# Literary Analysis: Comparing Nonfiction and Fiction through Topic Modeling and Sentiment Analysis 

### ADS 509 Final Project
##### Team 3: Claire Bentzen, Tara Dehdari, Logan Van Dine

##### Introduction

In this project, we will conduct a comparative analysis of two significant literary works: "Pride and Prejudice" by Jane Austen (fiction) and "A Vindication of the Rights of Woman" by Mary Wollstonecraft (nonfiction). Both texts engage deeply with themes of gender, society, and individual rights, making them ideal for exploring the differences in language, themes, and sentiment between fiction and nonfiction.

Using text mining techniques, we will analyze how each genre approaches these themes, examining the stylistic and rhetorical differences that characterize fiction versus nonfiction. Our analysis will involve data cleaning, tokenization, and the application of descriptive statistics, sentiment analysis, and topic modeling. By comparing these works, we aim to uncover the unique ways in which each genre communicates similar ideas, providing insights into the broader distinctions between fiction and nonfiction writing.


### Imports

In [41]:
import requests
from bs4 import BeautifulSoup  
import os
import re
import pandas as pd
import nltk
from nltk.corpus import stopwords
from string import punctuation

### Scraping

This portion scrapes and saves the full text of Pride and Prejudice and A Vindication of the Rights of Woman from Project Gutenberg. It ensures the save directory exists, extracts text from the HTML, saves it to .txt files, and verifies that the files were created successfully, showing a preview of the content.

In [2]:
# Define the URLs for the books
url_pride_prej = 'https://www.gutenberg.org/cache/epub/1342/pg1342-images.html'
url_vin_of_women = 'https://www.gutenberg.org/cache/epub/3420/pg3420-images.html'

# Define the directory to save the files
data_dir = './data'

# Ensure the directory exists
os.makedirs(data_dir, exist_ok=True)

# Function to scrape and save books
def scrape_and_save_book(url, file_name):
    # Send a GET request to the URL
    response = requests.get(url)
    response.raise_for_status()  # Check that the request was successful
    
    # Parse the HTML content with BeautifulSoup
    soup = BeautifulSoup(response.content, 'html.parser')
    
    # Extract all text from <p> tags
    paragraphs = soup.find_all('p')
    book_text = '\n'.join([para.get_text() for para in paragraphs])
    
    # Save the extracted text to a file
    file_path = os.path.join(data_dir, file_name)
    with open(file_path, 'w', encoding='utf-8') as file:
        file.write(book_text)
    
    print(f"Text from '{file_name}' scraped and saved.")
    
    # Check if the file is saved and contains content
    if os.path.exists(file_path):
        print(f"File '{file_path}' has been created successfully.")
        # Check the first few lines of the file
        with open(file_path, 'r', encoding='utf-8') as file:
            preview = file.read(500)  # Read the first 500 characters
            print("File content preview:\n")
            print(preview)
    else:
        print(f"Failed to create the file '{file_path}'.")

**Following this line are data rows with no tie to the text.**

/-- Settles O32: the issue (`collOp_issues`, `bankOp_queues`), the wait (`cwait_reads`) and the completion of a collective, and the
last line of a bank command (`bankOperation_last`). -/
theorem collectivesAndBankCommands : Obligations.CollectivesAndBankCommands := by
  unfold Obligations.CollectivesAndBankCommands
  refine ⟨fun s x y z => ?_, fun s n parts k b pa v => ⟨fun hk hrun href => ?refused, fun hk hrun href hothers hscr => ?alone,
    fun hrun hbank hred hty hlines hparts hr hm => bankOperation_reduces hrun hbank hred hty hlines hparts hr hm,
    fun hrun hbank hred hop hlines hr hm => bankOperation_adds hrun hbank hred hop hlines hr hm⟩⟩
  · exact ⟨fun _ hq hfree hk hscr => coll_completes (exec_car s x none) hq hfree hk hscr,
      fun _ hq hfree hk hscr => coll_completes (exec_cbc s x none) hq hfree hk hscr,
      fun _ hq hfree hk hscr => coll_completes (exec_cag s x none) hq hfree hk hscr,
      cwait_waits, cwait_reads,
      fun _ hq hroom hb => (exec_bkop s x y z none).trans (bankOp_queues (red := false) hq hroom hb),
      fun _ hq hroom hb => (exec_bkred s x y z none).trans (bankOp_queues (red := true) hq hroom hb)⟩
  case refused =>
    obtain ⟨hnone, hstatus, hline, hseq, -⟩ := (s.cell n).collDone_effect .busy
    refine ⟨_, collectiveComplete_refused hk hrun href, ?_⟩
    beta_reduce
    rw [State.onCell_eq, State.cell_setCell_self]
    exact ⟨hnone, hstatus, hline, hseq, .refl s⟩
  case alone =>
    obtain ⟨hnone, hstatus, hline, hseq, hscratch⟩ :=
      ((s.cell n).scratchWrite k.destAddr (s.collReduced k parts)).collDone_effect .ok
    have hbecomes := (((State.CellBecomes.refl s n).meter (partOfCell n) 6 0).onCell fun c =>
      c.scratchWrite k.destAddr (s.collReduced k parts)).onCell fun c => c.collDone .ok
    refine ⟨_, collectiveComplete_alone hk hrun href hothers hscr, ?_⟩
    beta_reduce
    rw [hbecomes.cell]
    exact ⟨hnone, hstatus, hline, hscratch, hseq, hbecomes.memory⟩

end Sys2Proof.Machine
end

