/-- One byte of the CRC-32C register (R146). -/
def crc32cByte (c : Word) (b : Byte) : Word :=
  (List.range 8).foldl (fun x _ => crc32cBit x) (c ^^^ b.setWidth 32)

/-- CRC-32C with polynomial 0x1EDC_6F41 reflected, initial value and final XOR all ones (R146). -/
def crc32c (l : List Byte) : Word := (l.foldl crc32cByte 0xFFFFFFFF#32) ^^^ 0xFFFFFFFF#32

/-- One bit of CRC-8 with polynomial x^8 + x^2 + x + 1, most significant bit first (R270, R327). -/
def crc8Bit (c : Byte) (b : Bool) : Byte :=
  if c.getLsbD 7 != b then (c <<< 1) ^^^ 0x07#8 else c <<< 1

/-- CRC-8 of a bit string, initial value 0 (R270). -/
def crc8Bits (l : List Bool) : Byte := l.foldl crc8Bit 0

/-- CRC-8 of a byte string, initial value 0 (R327). -/
def crc8 (l : List Byte) : Byte := crc8Bits (bitsMsb l)

/-! ### The match finder (R141, R142) -/

/-- The match table: for each set the positions its ways hold, the newest first, at most four (R141). -/
abbrev MatchTable := List (Nat × List Nat)

/-- The hash of the four input bytes at the head of `l` (R141). -/
def hash4 (l : List Byte) : Nat := (leNat (l.take 4) * 0x9e3779b1 % 2 ^ 32) / 2 ^ 18

/-- Position `p` inserted into the match table, when four bytes remain at it (R141). -/
def matchInsert (inp : List Byte) (tbl : MatchTable) (p : Nat) : MatchTable :=
  if p + 4 ≤ inp.length then
    let h := hash4 (inp.drop p)
    tabSet [] tbl h ((p :: tabGet [] tbl h).take 4)
  else tbl

/-- Every position from `next` on below `x` inserted, in ascending order (R142). -/
def insertBelow (inp : List Byte) : Nat → MatchTable → Nat → MatchTable
  | 0, tbl, _ => tbl
  | n + 1, tbl, next => insertBelow inp n (matchInsert inp tbl next) (next + 1)

/-- How many leading bytes two strings share, at most `cap`. -/
def commonLen : Nat → List Byte → List Byte → Nat
  | 0, _, _ => 0
  | n + 1, a :: x, b :: y => if a = b then commonLen n x y + 1 else 0
  | _ + 1, _, _ => 0

/-- The best match at position `p`: its length and offset, (0, 0) for none (R142). -/
def bestMatch (inp : List Byte) (tbl : MatchTable) (p : Nat) : Nat × Nat :=
  if p + 4 ≤ inp.length then
    let cap := min (inp.length - p) 65536
    (tabGet [] tbl (hash4 (inp.drop p))).foldl
      (fun best q =>
        if 65536 < p - q then best
        else
          let l := commonLen cap (inp.drop q) (inp.drop p)
          if 4 ≤ l ∧ best.1 < l then (l, p - q) else best)
      (0, 0)
  else (0, 0)

/-! ### Token stream (R137, R143) -/

/-- The extension bytes of the value `v`: 255 as long as `v` is at least 255, then the rest (R143). -/
def extBytes (v : Nat) : List Byte := List.replicate (v / 255) 255#8 ++ [BitVec.ofNat 8 (v % 255)]

/-- The sequence of `lits` followed by a match of `len` bytes at `off` (R143). -/
def emitSeq (lits : List Byte) (len off : Nat) : List Byte :=
  let ll := lits.length
  let ln := min ll 15
  let mn := min (len - 4) 15
  [BitVec.ofNat 8 (16 * ln + mn)] ++ (if 15 ≤ ll then extBytes (ll - 15) else []) ++ lits
    ++ natLe 2 (off - 1) ++ (if 19 ≤ len then extBytes (len - 19) else [])

/-- The last sequence of a run that ends with literals: MN is 0 and there is no OFF (R143). -/
def emitLast (lits : List Byte) : List Byte :=
  let ll := lits.length
  [BitVec.ofNat 8 (16 * min ll 15)] ++ (if 15 ≤ ll then extBytes (ll - 15) else []) ++ lits

/-- The encoder's walk with one-step lazy evaluation (R142): `p` the position, `lit` the first pending literal. -/
def klzTokensFrom (inp : List Byte) : Nat → MatchTable → Nat → Nat → Nat → List Byte
  | 0, _, _, _, _ => []
  | fuel + 1, tbl, next, p, lit =>
    if inp.length ≤ p then
      (if lit < inp.length then emitLast (slice inp lit (inp.length - lit)) else [])
    else
      let tbl0 := insertBelow inp (p - next) tbl next
      let next0 := max next p
      let m := bestMatch inp tbl0 p
      if m.1 = 0 then klzTokensFrom inp fuel tbl0 next0 (p + 1) lit
      else
        let tbl1 := insertBelow inp (p + 1 - next0) tbl0 next0
        let next1 := max next0 (p + 1)
        let m1 := bestMatch inp tbl1 (p + 1)
        if m.1 < m1.1 then
          emitSeq (slice inp lit (p + 1 - lit)) m1.1 m1.2
            ++ klzTokensFrom inp fuel tbl1 next1 (p + 1 + m1.1) (p + 1 + m1.1)
        else
          emitSeq (slice inp lit (p - lit)) m.1 m.2
            ++ klzTokensFrom inp fuel tbl1 next1 (p + m.1) (p + m.1)

/-- The token stream of a run (R137, R142). -/
def klzTokens (inp : List Byte) : List Byte := klzTokensFrom inp (inp.length + 1) [] 0 0 0

/-! ### Code lengths (R145) -/

/-- A node of the code tree: its weight, its key and the depth of every leaf below it. -/
structure HuffNode where
  weight : Nat
  key    : Nat
  leaves : List (Nat × Nat)
deriving DecidableEq, Repr

/-- The order in which nodes are taken: smallest (weight, key) first (R145). -/
def nodeBefore (a b : HuffNode) : Bool := a.weight < b.weight || (a.weight == b.weight && a.key < b.key)

/-- A node inserted into a list kept in that order. -/
def nodeInsert (n : HuffNode) : List HuffNode → List HuffNode
  | [] => [n]
  | m :: r => if nodeBefore n m then n :: m :: r else m :: nodeInsert n r

/-- The tree: the two smallest nodes joined until one is left (R145, step 1). -/
def huffTree : Nat → Nat → List HuffNode → List (Nat × Nat)
  | fuel + 1, key, a :: b :: r =>
    let deeper : List (Nat × Nat) → List (Nat × Nat) := fun l => l.map fun x => (x.1, x.2 + 1)
    huffTree fuel (key + 1) (nodeInsert ⟨a.weight + b.weight, key, deeper a.leaves ++ deeper b.leaves⟩ r)
  | _, _, [a] => a.leaves
  | _, _, _ => []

# Scrape and save Pride and Prejudice
scrape_and_save_book(url_pride_prej, 'pride_and_prejudice.txt')

# Scrape and save A Vindication of the Rights of Woman
scrape_and_save_book(url_vin_of_women, 'vindication_of_rights_of_woman.txt')

Text from 'pride_and_prejudice.txt' scraped and saved.
File './data/pride_and_prejudice.txt' has been created successfully.
File content preview:

Title: Pride and Prejudice
Author: Jane Austen
Release date: June 1, 1998 [eBook #1342]
                Most recently updated: June 17, 2024
Language: English
Credits: Chuck Greif and the Online Distributed Proofreading Team at http://www.pgdp.net (This file was produced from images available at The Internet Archive)

PREFACE.
List of Illustrations.
Chapter: I., 
II., 
III., 
IV., 
V., 
VI., 
VII., 
VIII., 
IX., 
X., 
XI., 
XII., 
XIII., 
XIV., 
XV., 
XVI., 
XVII., 
XVIII., 
XIX., 
XX., 
XXI., 

Text from 'vindication_of_rights_of_woman.txt' scraped and saved.
File './data/vindication_of_rights_of_woman.txt' has been created successfully.
File content preview:

Title: A Vindication of the Rights of Woman
Author: Mary Wollstonecraft
Release date: September 1, 2002 [eBook #3420]
                Most recently updated: January 8, 2021
Language: 

### Data Cleaning and Tokenization

This section converts the raw text into a dataframe format that includes information about the books.

In [38]:
# Initialize empty dataframe
books = pd.DataFrame(columns=['Title', 'Author', 'Release_Date', 'Updated_Date', 'Language', 'Credits', 'Text'])

def convert_to_df(file_name):
    # Establish file path
    file_path = os.path.join(data_dir, file_name)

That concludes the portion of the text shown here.